Laura Small, Policy Associate at EESI.

Laura Small: My name is Laura Small, and I run the energy and climate policy program at the Environmental and Energy Study Institute (EESI). I’m originally from Palo Alto, California, home to Stanford University and part of Silicon Valley. Growing up in the Bay Area, I had access to fantastic backpacking, rafting and climbing areas, and my outdoor experiences cultivated a lifelong love and respect for the environment in me. I’ve been honored to work on energy and climate policy at EESI for the last three years.

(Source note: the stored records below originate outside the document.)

/-- The lowest of some fractions. -/
def minFrac (l : List Frac) : Frac := match l with
  | [] => Frac.ofNat 0
  | x :: t => t.foldl Frac.min x

/-- E_DIS and E_CHG, Wh. -/
def energyOf (charge : Bool) (l : List (Chem × List Byte)) : Nat :=
  let q := minFrac (l.map fun x =>
    Frac.div (Frac.mul (Frac.ofNat (if charge then 10000 - cSocR x.2 else cSocR x.2)) (Frac.ofNat (cCap x.2))) (Frac.ofNat 10000))
  (Frac.div (Frac.mul q (energyVolts charge q l)) (Frac.ofNat 10000000)).round.toNat

/-- R_S, µΩ (R309). -/
def stringOhms (l : List (Chem × List Byte)) : Frac := l.foldl (fun a x => Frac.fix (Frac.add a (zAt x.1 x.2 64))) (Frac.ofNat 0)

/-- A power limit in W: the voltage rises on charge and falls on discharge. -/
def powerOf (charge : Bool) (v : Int) (i : Nat) (rs : Frac) : Nat :=
  let drop := Frac.div (Frac.mul (Frac.ofNat i) rs) (Frac.ofNat 1000000)
  let u := if charge then Frac.add (Frac.ofInt v) drop else Frac.max (Frac.ofNat 0) (Frac.sub (Frac.ofInt v) drop)
  (Frac.div (Frac.mul (Frac.ofNat i) u) (Frac.ofNat 1000000)).round.toNat

/-- What the summary of a region holds. -/
structure RegionSum where
  socR : Nat
  soh : Nat
  capR : Nat
  vals : List Nat
  cells : Nat
  stale : Nat
  suspect : Nat
  conflict : Nat
  valid : Bool
  connected : Bool
  vAbsent : Bool
  limitZero : Bool
  ageMax : Nat

/-- The record of the published sweep, while it is held. -/
def heldAt (s : State) (r : Region) (n : Word) : Option SweepRec := (rgOf s r).held.find? fun v => v.sweep == n

/-- The summary of a region (R307-R309). The values that need a chemistry table which the directory does not name are
free values (log entry 27). -/
def regionSum (s : State) (n : Word) (r : Region) : RegionSum :=
  let cs := regionCells s r
  let bs := cs.map fun x => x.2
  let cells := if hasRegion s r then ((List.range 384).filter fun k => populated s (384 * r.val + k)).length else 0
  let valid := !bs.isEmpty && cs.length == cells && bs.all fun b => cSocR b != 0xFFFF
  let held := heldAt s r n
  let lims := cs.map fun x => cellLimits s x.1
  let chg := minOf (lims.map fun x => x.1)
  let dis := minOf (lims.map fun x => x.2)
  let chems := cs.filterMap fun x => (cellChem s x.1).map fun c => (c, x.2)
  let whole := chems.length == cs.length
  let free (i : Nat) : Nat := (Config.freeWord (s.free + 8 * r.val + i)).toNat
  let v := match held with
    | some h => h.vStr
    | none => 0x80000000
  let va := v == 0x80000000
  let capR := minOf (bs.map cCap)
  let lo := minOf (bs.map cSocR)
  let hi := maxOf (bs.map cSocR)
  let soc := if lo = 0 then 0 else (roundDiv ((lo * 10000 : Nat) : Int) (lo + 10000 - hi)).toNat
  let rs := stringOhms chems
  let vals := [if whole then energyOf false chems else free 0, if whole then energyOf true chems else free 1, chg, dis,
    if va then 0 else if whole then powerOf true v.toInt chg rs else free 2,
    if va then 0 else if whole then powerOf false v.toInt dis rs else free 3]
  let count (f : Nat) : Nat := countOf bs fun b => cFlag b f
  { socR := if valid then soc else 0xFFFF
    soh := if valid then (match chems.head? with
      | some c => sohOf capR (some c.1)
      | none => free 4 % 65536) else 0xFFFF
    capR := if valid then capR else 0
    vals := if valid then vals else List.replicate 6 0
    cells := cells
    stale := count fStale, suspect := count fCapSuspect
    conflict := countOf bs fun b => cFlag b fEmptyConflict || cFlag b fFullConflict
    valid := valid, connected := (match held with
      | some h => h.onBus
      | none => false), vAbsent := va
    limitZero := cs.length != cells || lims.any fun x => x.1 == 0 || x.2 == 0
    ageMax := if cs.length = cells then maxOf (bs.map fun b => ageU b n) else 0xFFFF }

def sumBytes (x : RegionSum) : List Byte :=
  bytesLE 2 x.socR ++ bytesLE 2 x.soh ++ bytesLE 4 x.capR ++ (x.vals.map (bytesLE 4)).flatten
    ++ bytesLE 2 x.cells ++ bytesLE 2 x.stale ++ bytesLE 2 x.suspect ++ bytesLE 2 x.conflict
    ++ bytesLE 2 (bitMask [x.valid, x.connected, x.vAbsent, x.limitZero]) ++ bytesLE 2 x.ageMax ++ bytesLE 4 0

/-- The string current of the published sweep is within ±REST_I (R310). -/
def sumRests (s : State) (n : Word) (r : Region) : Bool :=
  match heldAt s r n with
  | some h => h.cur != 0x80000000 && decide (h.cur.toInt.natAbs ≤ cfgNat s 0x1005)
  | none => false

/-- The capacity weights: they change only when every VALID region rests; a region's first one is its CAP_R. -/
def nextWeights (s : State) (n : Word) (l : List (Region × RegionSum)) : Vector Word 16 :=
  let rest' := (l.filter fun x => x.2.valid).all fun x => sumRests s n x.1
  l.foldl (fun w x => if x.2.valid && (rest' || w[x.1] == 0) then w.set x.1 (word x.2.capR) else w) s.est.weights

def sumOf (l : List Nat) : Nat := l.foldl (· + ·) 0
def valAt (x : RegionSum) (i : Nat) : Nat := match x.vals[i]? with
  | some v => v
  | none => 0

/-- The pack summary (R310): with no weight at all its SOC_R is a free value. -/
def packSum (s : State) (w : Vector Word 16) (l : List (Region × RegionSum)) : List Byte :=
  let va := l.filter fun x => x.2.valid
  let co := va.filter fun x => x.2.connected
  let tot := sumOf (va.map fun x => w[x.1].toNat)
  let soc := if tot = 0 then (Config.freeWord (s.free + 128)).toNat % 65536
    else (roundDiv ((sumOf (va.map fun x => x.2.socR * w[x.1].toNat) : Nat) : Int) tot).toNat
  let sum (l : List (Region × RegionSum)) (i : Nat) : List Byte := bytesLE 4 (sumOf (l.map fun x => valAt x.2 i))
  bytesLE 2 soc ++ bytesLE 2 0 ++ bytesLE 4 (sumOf (va.map fun x => x.2.capR)) ++ sum va 0 ++ sum va 1
    ++ sum co 2 ++ sum co 3 ++ sum co 4 ++ sum co 5
    ++ bytesLE 2 (regionMask ((l.filter fun x => x.2.connected).map fun x => x.1)) ++ bytesLE 2 (regionMask (va.map fun x => x.1)) ++ bytesLE 12 0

EESI OVERVIEW GN: Are you an educational institution, social enterprise, non-profit or private company? Describe your company (structure, brief history, board or advisers) Laura: EESI is a nonprofit working to create an environmentally sustainable future. While we have a broad, national audience, we focus on providing Congress and the policymaker community with unbiased information on energy and environmental issues. EESI does not lobby, and is not partisan – instead we try to educate. EESI was founded over 30 years ago by a bipartisan Congressional Caucus, which saw a need for an independent organization to educate Congress on key energy and environmental issues. Currently, we have a staff of 11, including a team of seven policy staffers. Our offices are located in Washington, DC.



EESI on CLEAN ENERGY GN: What is clean energy as defined by your organization? Laura: EESI defines clean energy as solar, wind, hydropower and other water power generation technologies, hydrogen fuel cells, biofuels and biomass, geothermal, as well as energy efficiency. Clean energy is important because our wellbeing depends on it. Burning fossil fuels releases carbon and methane in the atmosphere, which traps more heat, causing climate change. Climate change is already having devastating impacts throughout the world by increasing extreme weather (particularly droughts, forest fires, and powerful storms), and causing sea level rise and ocean acidification. Developing countries are most at risk from the adverse impacts of climate change, although we are seeing many impacts in the United States already. Fossil fuels also emit ozone (which forms smog), mercury, benzene, and other air toxics. These pollutants contribute to asthma, lung cancer, and other negative health impacts. Clean energy, meanwhile, releases minimal or zero emissions. Clean energy is locally produced, creating domestic jobs that can’t be outsourced as well as improving our national energy security. Moreover, bioenergy (renewable energy derived from organic wastes, purpose-grown crops, and algae) can replace fossil fuels to produce electricity, liquid fuels, heat and chemicals such as plastics. Finally, clean energy—with the exception of bioenergy—does not require the purchase of fuel or feedstock, protecting us from fuel price hikes. For example, during the 2014 “polar vortex” cold snap in the Northeast United States, natural gas and propane prices skyrocketed, while renewable prices remained constant.